Opioid-dependent patients who seek methadone maintenance appear to face even greater barriers—a greater likelihood both of being turned away and of waiting. Expansion of the accessibility of methadone maintenance poses unique challenges, because regulatory barriers and community opposition have limited methadone clinic growth in the United States. Current efforts to expand opioid maintenance capacity in the United States therefore focus on the promise of opioid maintenance therapy in physicians' offices as a way to reduce stigma and free scarce slots in methadone specialty clinics for less stable patients (Clark 2001; Fiellin and O'Connor 2002). Future research should determine whether this strategy is successful in expanding the accessibility of opioid maintenance therapy.

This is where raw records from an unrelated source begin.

/-- R189: a record of another module, as it was when this hart took a slot of it or found it full. An atomic OR of 0 (TYPE 5
of the hart's waits) reads the word, and compare-and-swap (TYPE 3) increases USED, again while another hart's change comes
between (log 18). -/
def remoteSlot (s : State) (pa : Nat) : Res Word :=
  let next (s : State) (w : Word) : Res Word :=
    if bits w 0 32 < bits w 32 32 then .hold (askRemote s pa 3 9 (w + 1) w) else .ok w s
  if !canSend s then .hold s
  else match s.hart.remote.find? fun r => decide (r.addr = pa) && (r.typ == 3 || r.typ == 5) with
    | none => .hold (askRemote s pa 5 2 0 0)
    | some r =>
      match r.answer with
      | none => .hold s
      | some (w, p) =>
        let s := keepWaits s fun x => x.tag != r.tag
        if p then .trap ⟨.poison, poisonTval (.remote pa) 0⟩ s
        else if r.typ = 3 ∧ w = r.expect then .ok w s
        else next s w

/-- A choice of a token: the expert, its record's address and where that lies. -/
structure RouteChoice where
  expert : Nat
  addr : Word
  site : Site

/-- R189: the atomic of one record at address `a`: the word as it was; a poisoned record traps and nothing is taken. -/
def takeSlot (s : State) (site : Site) (a : Word) : Res Word :=
  (interlock s site 8 true).andThen fun _ s =>
    match site with
    | .key k =>
      if poisoned s k 8 then .trap ⟨.poison, poisonTval site a⟩ s
      else
        let w := loadWord s k
        .ok w (vectorAtomic s k 8 w.toNat (if bits w 0 32 < bits w 32 32 then some (w.toNat + 1) else none))
    | .remote pa => remoteSlot s pa

/-- R189: the expert and the slot of one token: the first of its choices whose record has room. -/
def firstRoom : List RouteChoice → State → Res (Option (Nat × Nat))
  | [], s => .ok none s
  | c :: r, s =>
    (takeSlot s c.site c.addr).andThen fun w s =>
      if bits w 0 32 < bits w 32 32 then .ok (some (c.expert, bits w 0 32)) s else firstRoom r s

/-- The choices from the one whose compare-and-swap is under way, if there is one. -/
def resumeChoices (s : State) (l : List RouteChoice) : List RouteChoice :=
  let under (c : RouteChoice) : Bool :=
    match c.site with
    | .remote pa => s.hart.remote.any fun r => r.typ == 3 && decide (r.addr = pa)
    | .key _ => false
  if l.any under then l.dropWhile fun c => !under c else l

/-- Element `e` of the choice registers. -/
def routeExperts (e : Nat) : List Nat → State → Res (List Nat)
  | [], s => .ok [] s
  | v :: r, s =>
    (s.readElem v (plain 6) e).andThen fun x s => (routeExperts e r s).andThen fun l s => .ok (x :: l) s

/-- R189: the experts below NEXP with their records, after the address checks of all of them. R191 gives VROUTE no ADDR_RANGE,
so a token with W = 0 serves (log 65). -/
def routeChoices (q : BitVec 3) (base : Word) (nexp e : Nat) : List Nat → State → Res (List RouteChoice)
  | [], s => .ok [] s
  | x :: r, s =>
    if nexp ≤ x then routeChoices q base nexp e r s
    else
      let a := base + BitVec.ofNat 64 (8 * x)
      (elementSite s (s.coreOf 16 e) q a 8 false).andThen fun site s =>
        (routeChoices q base nexp e r s).andThen fun l s => .ok (⟨x, a, site⟩ :: l) s

/-- R86, R189: the traps that element `e` raises before any counter is read: the address checks of the choices that are not
poisoned, and POISON of a choice. -/
def routeTraps (q : BitVec 3) (base : Word) (nexp e : Nat) (choices : List Nat) (s : State) : Option Trap :=
  firstTrap (choices.filterMap fun v =>
    match s.readElem v (plain 6) e with
    | .ok x s =>
      if nexp ≤ x then none
      else (elementSite s (s.coreOf 16 e) q (base + BitVec.ofNat 64 (8 * x)) 8 false).trap?
    | r => r.trap?)

/-- R189: VROUTE. The traps of one element go in the order of R86 (log 65). -/
def execVroute (k : BitVec 3) (b a d : BitVec 5) (s : State) : Out :=
  let d0 := d.toNat
  let par := s.rs (b + 1)
  let count := bits par 0 4
  let choices := (List.range (if 1 ≤ count ∧ count ≤ 8 then count else 1)).map (a.toNat + ·)
  vectorRun { vr := choices, vw := [d0, d0 + 1], kr := [k.toNat], kw := [k.toNat], sr := [b.toNat, b.toNat + 1] }
    (fun s => do
      typed s choices
      cleanScalars s [b, b + 1]
      demand (routeParamsOk par) (mismatch [s.vtype a.toNat])
      unscaled s choices
      demand (choices.all fun r => s.vtype r == 6) (mismatch (choices.map s.vtype)))
    (fun _ s0 =>
      let n := s0.nOf 32
      sealMask k.toNat n s0.began (s0.active k.toNat) (elementWise n k.toNat
        [⟨d0, typeTag 6, plain 6, id⟩, ⟨d0 + 1, typeTag 7, plain 7, id⟩] (fun e s =>
        let q := BitVec.ofNat 3 (bits par 8 3)
        match routeTraps q (s.rs b) (bits par 16 16) e choices s with
        | some t => .trap t s
        | none =>
          (routeExperts e choices s).andThen fun xs s =>
            (routeChoices q (s.rs b) (bits par 16 16) e xs s).andThen fun l s =>
              (firstRoom (resumeChoices s l) s).andThen fun got s =>
                let s := keepWaits s fun r => r.typ != 5
                match got with
                | some (x, slot) => .ok () ((s.setElem d0 (plain 6) e x).setElem (d0 + 1) (plain 7) e slot)
                | none =>
                  let s := (s.setElem d0 (plain 6) e 0xFFFF).setElem (d0 + 1) (plain 7) e 0
                  .ok () ((s.setMaskBit k.toNat e false).setVstat 0)) s0)) s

As part of their separate initiatives to enhance treatment accessibility, San Francisco and Baltimore have both achieved dramatic and sustained increases in funding for substance abuse programming, which have augmented public treatment capacity (Guydish et al. 2000; Drug Strategies 2000; Gleghorn 2002). Entry into publicly funded treatment within 48 hours of request has been difficult to attain (Drug Strategies 2000), but these “treatment on demand” initiatives have been associated with decreases in drug-related emergency visits from 1996 to 2001, unintentional poisonings (primarily heroin overdose), and hospital admissions for injection-related soft tissue infections (Gleghorn 2002; Substance Abuse and Mental Health Services Administration 2002). Future studies should examine the present study's implication that universal insurance for private addiction treatment might be a reasonable alternative to block grants and expansion of public treatment slots as a means of improving treatment accessibility. Whether greater accessibility of addiction treatment improves community-level substance use, risky behavior, and other social outcomes, such as crime, also warrants further investigation (Sibthorpe et al. 1996).

Footnotes

This research was supported by grants nos. 1K08-DA00320 and 5R01-DA03272 from the National Institute on Drug Abuse (NIDA). Dr. Friedmann is a Generalist Physician Faculty Scholar of the Robert Wood Johnson Foundation. The views expressed here are the authors' and not necessarily those of NIDA or the Robert Wood Johnson Foundation. Preliminary findings were presented at the Symposium on Addiction Treatment Entry, American Public Health Association 128th Annual Meeting and Exposition, November 13, 2000, Boston, MA. The Institutional Review Boards of the Biological Sciences Division of the University of Chicago and Rhode Island Hospital approved this research.